The apprenticeships and religious rites that were commonly available to young men a few generations ago are no longer part of our mainstream ideas of adulthood rites of passage. Instead of teaching a trade while paying a subsistence wage to apprentices, there are entry-level jobs that pay subsistence, but offer no skills for advancement. Instead, these skills are sold separately in trade schools and technical institutes.

In “The Karate Kid,” Mr. Miyagi set out tasks for Daniel to complete, but it is Daniel’s error as a novice to presume they were pointless activities. Once he has progressed in his training, Daniel realizes that not only did he create something beautiful and useful through his work, but he also learned the skills he asked to receive training in, and that he could apply to his own goals.

We want our kids to be strong members of their communities, to not only find their niches in an interdependent society but to be heroes. To create kids who are altruistic—who want to connect with people who need help—is to make them confident that they are securely connected to others who will not let them fail, and who can help find the resources to help the ones they are reaching out to. Serving young people, answering their questions and directing their energy positively, demonstrates the power of service. Giving young people the tools they need, and genuine responsibility to act, for themselves and in service to others, is how to teach a service orientation.

Preserving and creating value

Our assumptions about the speed with which society changes might also include the belief that the generation that has preceded us has nothing of value to tell us. Technology has changed our world, but only on the surface: the people are still the same. Maturity and wisdom are different gifts from youth and energy; we need them all. There are skills for meeting change, and adults who have mastered these skills—the ability to be open, to learn, to be flexible, to accept not only changing technology but changing social norms and a diversity of people—have been successful because of them, and are needed to pass what they have learned down to the next generation.

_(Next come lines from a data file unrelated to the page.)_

/-- NEG is a subtraction from 0. -/
theorem exec_neg_eq (d : Reg) (s : State) :
    exec (.neg d) s =
      writeResult 1 d (subResult 0 (s.reg d) false) (subSreg 0 (s.reg d) false false s.sreg) s := by
  have hres : subResult 0 (s.reg d) false = 0 - s.reg d := BitVec.sub_zero _
  simp only [exec, execNeg, negFlags_eq_subFlags, subSreg, hres, Bool.not_false, Bool.true_or, Bool.and_true]

/-- Settles O22. -/
theorem subtractResultFlags : Obligations.SubtractResultFlags := by
  intro d r k s
  rw [exec_neg_eq]
  exact ⟨writeDiff_plain d (s.reg d) (s.reg r) s, writeDiff_plain d (s.reg d) k s,
    writeDiff_exact d (s.reg d) (s.reg r) (s.flag flagC) true s, writeDiff_exact d (s.reg d) k (s.flag flagC) true s,
    writeDiff_plain d 0 (s.reg d) s⟩

/-! ### Comparison -/

theorem subResult_beq_zero (a b : Byte) (c : Bool) :
    (subResult a b c == 0) = decide (exactDiff a b c % 256 = 0) := by
  rw [byte_beq_zero, decide_eq_decide, ← subResult_toNat, Int.natCast_eq_zero]

/-- A compare has the flags of the subtraction, and writes no register. -/
theorem compareWith_exact (d : Reg) (b : Byte) (c sticky : Bool) (s : State) :
    ∃ t, compareWith d b c sticky s = .next t ∧ OnlyRegsFlags [] sixFlags 1 1 s t ∧ DiffFlags (s.reg d) b c t ∧
      t.flag flagZ = (decide (exactDiff (s.reg d) b c % 256 = 0) && (!sticky || s.flag flagZ)) := by
  obtain ⟨t, ht, honly, hsreg⟩ := writeFlags_ok s (subSreg_keep (s.reg d) b c sticky s.sreg)
  obtain ⟨hdiff, hz⟩ := subFlags_exact _ _ _ _ _ _ hsreg
  exact ⟨t, ht, honly, hdiff, by rw [hz, subResult_beq_zero]; rfl⟩

/-- S is the sign of the exact signed difference: N is right unless V says that it overflowed. -/
theorem diffFlags_sign_eq {a b : Byte} {c : Bool} {t : State} (h : DiffFlags a b c t) :
    t.flag flagS = decide (a.toInt < b.toInt + c.toNat) := by
  have ha := a.isLt
  have hb := b.isLt
  have hc : c.toNat < 2 := Bool.toNat_lt c
  rw [h.sign, h.negative, h.overflow, exactDiff, byte_toInt, byte_toInt, Bool.eq_iff_iff]
  simp only [bne_iff_ne, ne_eq, decide_eq_decide, decide_eq_true_eq]
  split <;> split <;> omega

/-- A joined word read as signed: its high byte is. -/
theorem joinBytes_toInt (h l : Byte) : (joinBytes h l).toInt = 256 * h.toInt + l.toNat := BitVec.toInt_append

/-- Settles O31: the borrow of the low bytes goes into the comparison of the high ones, and Z is kept only if it was
set. -/
theorem wordCompare : Obligations.WordCompare := by
  intro dl dh rl rh s
  obtain ⟨t, ht, htonly, htdiff, htz⟩ := compareWith_exact dl (s.reg rl) false false s
  obtain ⟨u, hu, -, hudiff, huz⟩ := compareWith_exact dh (t.reg rh) (t.flag flagC) true t
  have hdh : t.reg dh = s.reg dh := htonly.regs dh List.not_mem_nil
  have hrh : t.reg rh = s.reg rh := htonly.regs rh List.not_mem_nil
  have hborrow : t.flag flagC = decide ((s.reg dl).toNat < (s.reg rl).toNat) := htdiff.borrow
  have hcarry : (t.flag flagC).toNat = if (s.reg dl).toNat < (s.reg rl).toNat then 1 else 0 := by
    rw [hborrow]
    exact apply_ite Bool.toNat _ true false
  have h1 := (s.reg dl).isLt
  have h2 := (s.reg rl).isLt
  have h3 := (s.reg dh).isLt
  have h4 := (s.reg rh).isLt
  refine ⟨t, u, ht, hu, ?_, ?_, ?_⟩
  · rw [huz, htz, hdh, hrh, exactDiff, exactDiff, hcarry, Bool.eq_iff_iff]
    simp only [Bool.not_true, Bool.not_false, Bool.false_or, Bool.true_or, Bool.and_true, Bool.and_eq_true,
      decide_eq_true_eq, ← BitVec.toNat_inj, Bool.toNat_false]
    split <;> omega
  · rw [hudiff.borrow, hdh, hrh, hcarry, joinBytes_toNat, joinBytes_toNat, decide_eq_decide]
    split <;> omega
  · rw [diffFlags_sign_eq hudiff, hdh, hrh, hcarry, joinBytes_toInt, joinBytes_toInt, decide_eq_decide]
    split <;> omega

end Sys2Proof.Proofs.Arith
end

section
/-! PROOF. ADIW and SBIW (spec/40_arithmetic_logic.md R127, R132). -/

namespace Sys2Proof.Proofs.Arith

open Sys2Proof.Machine Sys2Proof.Laws

/-- The flags that ADIW and SBIW write for the result `r`, with V and C given. -/
theorem wordFlags_exact {v c : Bool} {r : Word} {x : Byte} {t : State}
    (h : t.sreg = mergeFlags maskSVNZC (packFlags false (r[15] != v) v r[15] (r == 0) c) x) :
    t.flag flagC = c ∧ t.flag flagV = v ∧ t.flag flagN = decide (32768 ≤ r.toNat) ∧
      t.flag flagZ = decide (r.toNat = 0) ∧ t.flag flagS = (t.flag flagN != t.flag flagV) := by
  obtain ⟨hs, hv, hn, hz, hc⟩ := bitOf_merge5 false (r[15] != v) v r[15] (r == 0) c x
  simp only [State.flag, h, hs, hv, hn, hz, hc]
  simp only [bit15_eq, word_beq_zero, and_self]

section
variable (w : Word) (k : BitVec 6)

theorem addSmall_toNat : (w + k.setWidth 16).toNat = (w.toNat + k.toNat) % 65536 := by
  have := k.isLt
  rw [BitVec.toNat_add, BitVec.toNat_setWidth_of_le (by omega)]

theorem subSmall_toNat : ((w - k.setWidth 16).toNat : Int) = (w.toNat - k.toNat : Int) % 65536 := by
  have := k.isLt
  have := w.isLt
  rw [BitVec.toNat_sub, BitVec.toNat_setWidth_of_le (by omega)]
  omega

/-- Adding less than 64 carries exactly when bit 15 is lost, and overflows exactly when it appears. -/
theorem addSmall_carry_overflow :
    (!(w + k.setWidth 16)[15] && w[15]) = decide (65536 ≤ w.toNat + k.toNat) ∧
      (!w[15] && (w + k.setWidth 16)[15]) = decide (32767 < w.toInt + k.toNat) := by
  have hk := k.isLt
  have hw := w.isLt
  rw [word_toInt]
  simp only [bit15_eq, addSmall_toNat, ← decide_not, ← Bool.decide_and, decide_eq_decide]
  split <;> omega

/-- Subtracting less than 64 borrows exactly when bit 15 appears, and overflows exactly when it is lost. -/
theorem subSmall_carry_overflow :
    ((w - k.setWidth 16)[15] && !w[15]) = decide (w.toNat < k.toNat) ∧
      (w[15] && !(w - k.setWidth 16)[15]) = decide (w.toInt - k.toNat < -32768) := by
  have hk := k.isLt
  have hw := w.isLt
  have hr := subSmall_toNat w k
  rw [word_toInt]
  simp only [bit15_eq, ← decide_not, ← Bool.decide_and, decide_eq_decide]
  split <;> omega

The ability to take care of yourself and others is a gift. When we can connect with other people, this is another enduring source of happiness. Not teaching our kids how to be the kinds of adults that others will want to work with, be friends and partners with, doesn’t protect them from the rigors of responsibility: it isolates them from opportunities for pride and joy.

We have to do this for society, but also for our kids: each of us deserves the tools to find out who we are and where we fit in the world, and to get them when we’re at the right stage of development to use them.

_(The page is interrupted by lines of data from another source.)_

-- ==== Sys2Proof/Certificates/Slice0/Obligations.lean ====
section
/-! DEFINITION. The statements about the engine, each from the numbered rules of spec/. -/

open Sys2Proof Sys2Proof.Machine

/-! ### The selector table -/

/-- R11, R71: index, slots, bits, payload bits used, unused payload bits and largest value of each selector, in order; and
ORDERED lists the slot counts in that same order. The index of rows 3 to 15 is the spec's own inference (R12, D21; log entry 7). -/
def Obligations.SelectorTableContents : Prop :=
  scanOrder.map (fun k => (k.toNat, (lookup k).slotCount, (lookup k).bitWidth, (lookup k).slotCount * (lookup k).bitWidth,
      60 - (lookup k).slotCount * (lookup k).bitWidth, mask (lookup k).bitWidth)) =
    [(0, 240, 0, 0, 60, 0), (1, 120, 0, 0, 60, 0), (2, 60, 1, 60, 0, 0x1), (3, 30, 2, 60, 0, 0x3), (4, 20, 3, 60, 0, 0x7),
     (5, 15, 4, 60, 0, 0xF), (6, 12, 5, 60, 0, 0x1F), (7, 10, 6, 60, 0, 0x3F), (8, 8, 7, 56, 4, 0x7F),
     (9, 7, 8, 56, 4, 0xFF), (10, 6, 10, 60, 0, 0x3FF), (11, 5, 12, 60, 0, 0xFFF), (12, 4, 15, 60, 0, 0x7FFF),
     (13, 3, 20, 60, 0, 0xFFFFF), (14, 2, 30, 60, 0, 0x3FFFFFFF), (15, 1, 60, 60, 0, 0x0FFFFFFFFFFFFFFF)] ∧
  ordered.map Descriptor.slotCount = [240, 120, 60, 30, 20, 15, 12, 10, 8, 7, 6, 5, 4, 3, 2, 1]

/-- R13 (a) to (e): the invariants of SELTAB. -/
def Obligations.SelectorTableInvariants : Prop :=
  (∀ k : Tag, (lookup k).slotCount * (lookup k).bitWidth ≤ 60) ∧
  (∀ k k' : Tag, k < k' → (lookup k').slotCount < (lookup k).slotCount) ∧
  ((lookup 0#4).bitWidth = 0 ∧ (lookup 1#4).bitWidth = 0) ∧
  (∀ k k' : Tag, 1#4 ≤ k → k < k' → (lookup k).bitWidth < (lookup k').bitWidth) ∧
  (∀ k : Tag, 2#4 ≤ k → (lookup k).slotCount = 60 / (lookup k).bitWidth) ∧
  (∀ w w' : Word, tagOf w = tagOf w' → (unpackValues w).length = (unpackValues w').length ∧
    lookup (tagOf w) = lookup (tagOf w'))

/-- R72: the fit test of every selector, its growth with the selector, the table of the least selector each value fits, and the
boundary value of each width. -/
def Obligations.FitTestAndLeastSelector : Prop :=
  ∀ v : Word,
    (∀ k : Tag, 2#4 ≤ k → (fits k v = true ↔ v.toNat ≤ 2 ^ (lookup k).bitWidth - 1)) ∧
    (∀ k : Tag, k < 2#4 → (fits k v = true ↔ v = 1#64)) ∧
    (∀ k k' : Tag, 2#4 ≤ k → k < k' → fits k v = true → fits k' v = true) ∧
    leastFit v = leastFitTable v.toNat ∧
    (∀ k : Tag, 2#4 ≤ k → (v.toNat = 2 ^ (lookup k).bitWidth - 1 → fits k v = true) ∧
      (v.toNat = 2 ^ (lookup k).bitWidth → fits k v = false))

/-! ### Encodings -/

/-- R51: a word is its tag, bits 63..60, over its payload, bits 59..0. -/
def Obligations.WordIsTagOverPayload : Prop :=
  (∀ w : Word, (tagOf w).toNat = (w >>> 60).toNat ∧ (payloadOf w).toNat = (w &&& 0x0FFFFFFFFFFFFFFF#64).toNat ∧
    mkWord (tagOf w) (payloadOf w) = w) ∧
  (∀ (k : Tag) (p : Payload), tagOf (mkWord k p) = k ∧ payloadOf (mkWord k p) = p)

/-- Decoding what the encoder writes gives the instruction back, for all 34 constructors and every payload. -/
def Obligations.DecodeOfEncodeIsIdentity : Prop :=
  ∀ i : Instr, i.wellFormed = true → decodeInstr (encodeInstr i) = i

/-- Encoding what the decoder reads gives the word back: DECODE reads each of the 2^64 words as one UNPACK.k and drops no bit of
it; both command codes likewise. That a 64-bit word of the opcode table reads as UNPACK.k, although PACK.k has the same mask and
match (R63), is the model's reading (log entry 4). -/
def Obligations.EncodeOfDecodeIsIdentity : Prop :=
  (∀ w : Word, encodeInstr (decodeInputWord w) = .inputWord w ∧ decodeTableWord 64 w.toNat = some (decodeInputWord w)) ∧
  (∀ op : BitVec 1, encodeInstr (decodeCommand op) = .command op)

/-- A few encodings written out: the command codes (R62) and words of formats S0, S2, S8, S14 (R53). That a 64-bit table word decodes to
UNPACK.k and not to the PACK.k with the same bits (R63) is the model's reading (log entry 4). -/
def Obligations.WrittenOutEncodingsDecode : Prop :=
  decodeTableWord 8 0 = some .encode ∧ decodeTableWord 8 1 = some .decode ∧
  decodeTableWord 64 0x0000000000000001 = some (.unpack0 0x000000000000001#60) ∧
  decodeTableWord 64 0x2800000000000000 = some (.unpack2 0x800000000000000#60) ∧
  decodeTableWord 64 0x80101C305080C101 = some (.unpack8 0x0101C305080C101#60) ∧
  decodeTableWord 64 0xE000000080000001 = some (.unpack14 0x000000080000001#60)

/-- Raw bits: a command code is 0 or 1 and "There is no other value" (R14), every 64-bit word decodes (R58), and a number too
wide for a word does not (R50). -/
def Obligations.RawBitsDecodeOrAreRejected : Prop :=
  (∀ w : Nat, decodeTableWord 8 w = if w = 0 then some .encode else if w = 1 then some .decode else none) ∧
  (∀ w : Nat, (∃ i, decodeTableWord 64 w = some i) ↔ w < 2 ^ 64)

/-! ### A step -/

/-- A step on an idle engine is the command that OP selects (R62, R182); with OP = 1 it is the UNPACK.k decoded from the word in WIN,
run after the issue has cleared the result registers (R63, R22). -/
def Obligations.StepRunsTheDecodedInstruction : Prop :=
  (∀ (s : State) (op : BitVec 1), s.phase = .idle → s.op = .written op → step s = exec (decodeCommand op) s) ∧
  (∀ (s : State) (w : Word), s.phase = .idle → s.op = .written 1#1 → s.win = .written w →
    step s = exec (decodeInputWord w) (clearResults s))

/-- A step completes exactly when the host has done its part: no command in progress, OP written, and the operands of the
command there (R27, R181, R182, R183). -/
def Obligations.StepCompletesExactlyWhenReady : Prop :=
  ∀ s : State, Memory.wf s.vin → (s.Safe ↔ s.Ready)

/-- Where a step is refused, and by what name: a command in progress (R182), an operand register unwritten (R27), VIN short of
COUNT values (R23, U5). -/
def Obligations.StepRefusesUnpreparedCommand : Prop :=
  ∀ s : State,
    (s.phase ≠ .idle → step s = .refused .commandInProgress) ∧
    (s.phase = .idle → s.op = .unwritten → step s = .refused (.operandUnwritten .op)) ∧
    (s.phase = .idle → s.op = .written 0#1 → s.count = .unwritten → step s = .refused (.operandUnwritten .count)) ∧
    (s.phase = .idle → s.op = .written 1#1 → s.win = .unwritten → step s = .refused (.operandUnwritten .win)) ∧
    (∀ (c : BitVec 64) (j : Nat), s.phase = .idle → s.op = .written 0#1 → s.count = .written c → j < c.toNat →
      Memory.read s.vin j = none → step s = .refused .vinShort)

/-- What a step leaves alone: operand registers, VIN, the phase; ENCODE leaves VOUT and leaves PRODUCED unwritten, DECODE leaves
WOUT and CONSUMED unwritten and every VOUT entry at or above the slot count (R21, R87, R114). -/
def Obligations.StepFrame : Prop :=
  ∀ s t : State, step s = .next t →
    t = { s with wout := t.wout, consumed := t.consumed, produced := t.produced, status := t.status, vout := t.vout } ∧
    (s.op = .written 0#1 → t.vout = s.vout ∧ t.produced = .unwritten) ∧
    (∀ w, s.op = .written 1#1 → s.win = .written w → t.wout = .unwritten ∧ t.consumed = .unwritten ∧
      ∀ i, (lookup (tagOf w)).slotCount ≤ i → Memory.read t.vout i = Memory.read s.vout i)

/-! ### ENCODE -/

/-- R82: what eligibility is, and that values at index n_k and above play no part in it when b_k > 0. -/
def Obligations.EligibilityRule : Prop :=
  ∀ (k : Tag) (vs : List Word),
    (eligible k vs = true ↔ SpecEligible k vs) ∧
    (∀ us : List Word, (lookup k).bitWidth ≠ 0 → (lookup k).slotCount ≤ vs.length → (lookup k).slotCount ≤ us.length →
      vs.take (lookup k).slotCount = us.take (lookup k).slotCount → eligible k us = eligible k vs)

/-- R147: ENCODE with COUNT = 0, whatever VIN holds. -/
def Obligations.EmptyEncodeResult : Prop :=
  ∀ s : State, s.count = .written 0#64 → exec .encode s = .next (encodeDone 0#64 0#8 s)

/-- R88, the whole of ENCODE: the empty input; the first eligible selector k, whose n_k values are OR'ed into the word at b_k bits
each; no eligible selector. In each case everything but the result registers is as before. -/
def Obligations.EncodeWhole : Prop :=
  ∀ (s : State) (vs : List Word), Inputs s vs →
    (vs = [] → exec .encode s = .next (encodeDone 0#64 0#8 s)) ∧
    (∀ k : Tag, vs ≠ [] → SpecEligible k vs → (∀ k' : Tag, k' < k → ¬ SpecEligible k' vs) →
      exec .encode s = .next (encodeDone
        (tagBits k ||| (if (lookup k).bitWidth = 0 then 0#64
          else orOver (lookup k).slotCount (fun j => (vs.getD j 0#64) <<< (j * (lookup k).bitWidth))))
        (BitVec.ofNat 8 (lookup k).slotCount) s)) ∧
    (vs ≠ [] → (∀ k : Tag, ¬ SpecEligible k vs) → exec .encode s = .next (encodeRaised s))

/-- R85: selector 15 is eligible exactly when VIN[0] <= 2^60 - 1; no selector is eligible exactly when VIN[0] >= 2^60, and then ENCODE
raises OutOfRange; a value >= 2^60 at an index j makes every selector with more than j slots ineligible, and for j >= 1 only
keeps the selector chosen to at most j slots. -/
def Obligations.NoEligibleSelectorRaises : Prop :=
  ∀ (v : Word) (vs : List Word),
    (SpecEligible 15#4 (v :: vs) ↔ v.toNat ≤ 2 ^ 60 - 1) ∧
    ((∀ k : Tag, ¬ SpecEligible k (v :: vs)) ↔ 2 ^ 60 ≤ v.toNat) ∧
    (∀ (k : Tag) (j : Nat) (u : Word), (v :: vs)[j]? = some u → 2 ^ 60 ≤ u.toNat → j < (lookup k).slotCount →
      ¬ SpecEligible k (v :: vs)) ∧
    (∀ s : State, Inputs s (v :: vs) → 2 ^ 60 ≤ v.toNat → exec .encode s = .next (encodeRaised s)) ∧
    (∀ (s : State) (j : Nat) (u : Word), Inputs s (v :: vs) → v.toNat < 2 ^ 60 → (v :: vs)[j]? = some u → 2 ^ 60 ≤ u.toNat →
      ∃ w n, exec .encode s = .next (encodeDone w n s) ∧ 1 ≤ n.toNat ∧ n.toNat ≤ j)

/-- R160, R161: ENCODE raises OutOfRange exactly when COUNT > 0 and no selector is eligible, which is exactly when COUNT > 0 and
VIN[0] >= 2^60, with ERR = 1, and writes ERR = 0 otherwise; no other instruction raises it. -/
def Obligations.OutOfRangeRaisedExactlyWhen : Prop :=
  (∀ (s t : State) (vs : List Word), Inputs s vs → exec .encode s = .next t →
    (t.status = .written 1#1 ↔ vs ≠ [] ∧ ∀ k : Tag, ¬ SpecEligible k vs) ∧
    (t.status = .written 1#1 ↔ ∃ v rest, vs = v :: rest ∧ 2 ^ 60 ≤ v.toNat) ∧
    (t.status = .written 1#1 ∨ t.status = .written 0#1)) ∧
  (∀ (i : Instr) (s t : State), i ≠ .encode → exec i s = .next t → t.status = .written 0#1)

/-- R106: the eighteen ways an ENCODE can end, with the three results; a word's tag is the selector chosen, and the command is
then that PACK.k run after the issue has cleared the result registers. -/
def Obligations.EncodeEndsInOneOfEighteenWays : Prop :=
  ∀ (s : State) (vs : List Word), Inputs s vs → ∃ t : State, exec .encode s = .next t ∧
    ((vs = [] ∧ t.wout = .written 0#64 ∧ t.consumed = .written 0#8 ∧ t.status = .written 0#1) ∨
     (∃ (k : Tag) (w : Word), vs ≠ [] ∧ select vs = some k ∧ t.wout = .written w ∧ tagOf w = k ∧
        t.consumed = .written (BitVec.ofNat 8 (lookup k).slotCount) ∧ t.status = .written 0#1 ∧
        exec .encode s = exec (decodeOutputWord w) (clearResults s)) ∨
     (vs ≠ [] ∧ select vs = none ∧ t.wout = .unwritten ∧ t.consumed = .unwritten ∧ t.status = .written 1#1))

/-- R144: the selector of a word ENCODE returns is eligible, no selector before it is, and so it has the most slots of all eligible
ones. -/
def Obligations.SelectorMaximality : Prop :=
  ∀ (s t : State) (vs : List Word) (w : Word), Inputs s vs → vs ≠ [] → exec .encode s = .next t → t.wout = .written w →
    SpecEligible (tagOf w) vs ∧ (∀ k' : Tag, k' < tagOf w → ¬ SpecEligible k' vs) ∧
    (∀ k' : Tag, SpecEligible k' vs → (lookup k').slotCount ≤ (lookup (tagOf w)).slotCount)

Showing young people that they are precious—worth our time and attention to help them grow up right, worth their investment in practice and education—is one of the most valuable things any of us can do for someone, and the most likely to produce well-adjusted adults.

In business, we talk of “externalized factors,” meaning those that don’t appear on the accounting sheets. Guerrilla gardeners take advantage of wealth lying fallow in the form of neglected land. Mentorship is a way that we can create wealth in society with such externalized sources of value.

It’s been a cost of doing business, when mentorship has suffered as have the family and the community. Working for a living can be a grind: making things you don’t value, trading your health and peace for little pay and no security. You get a small fraction of the value you create for your employer, when you work for someone else. However, when you work to till the soil of your own community, you invest in your community. You create value through work that is personally rewarding.

We need to create a new form of mentorship that will allow each of us to do the meaningful, rewarding work of investing in the infrastructure of society.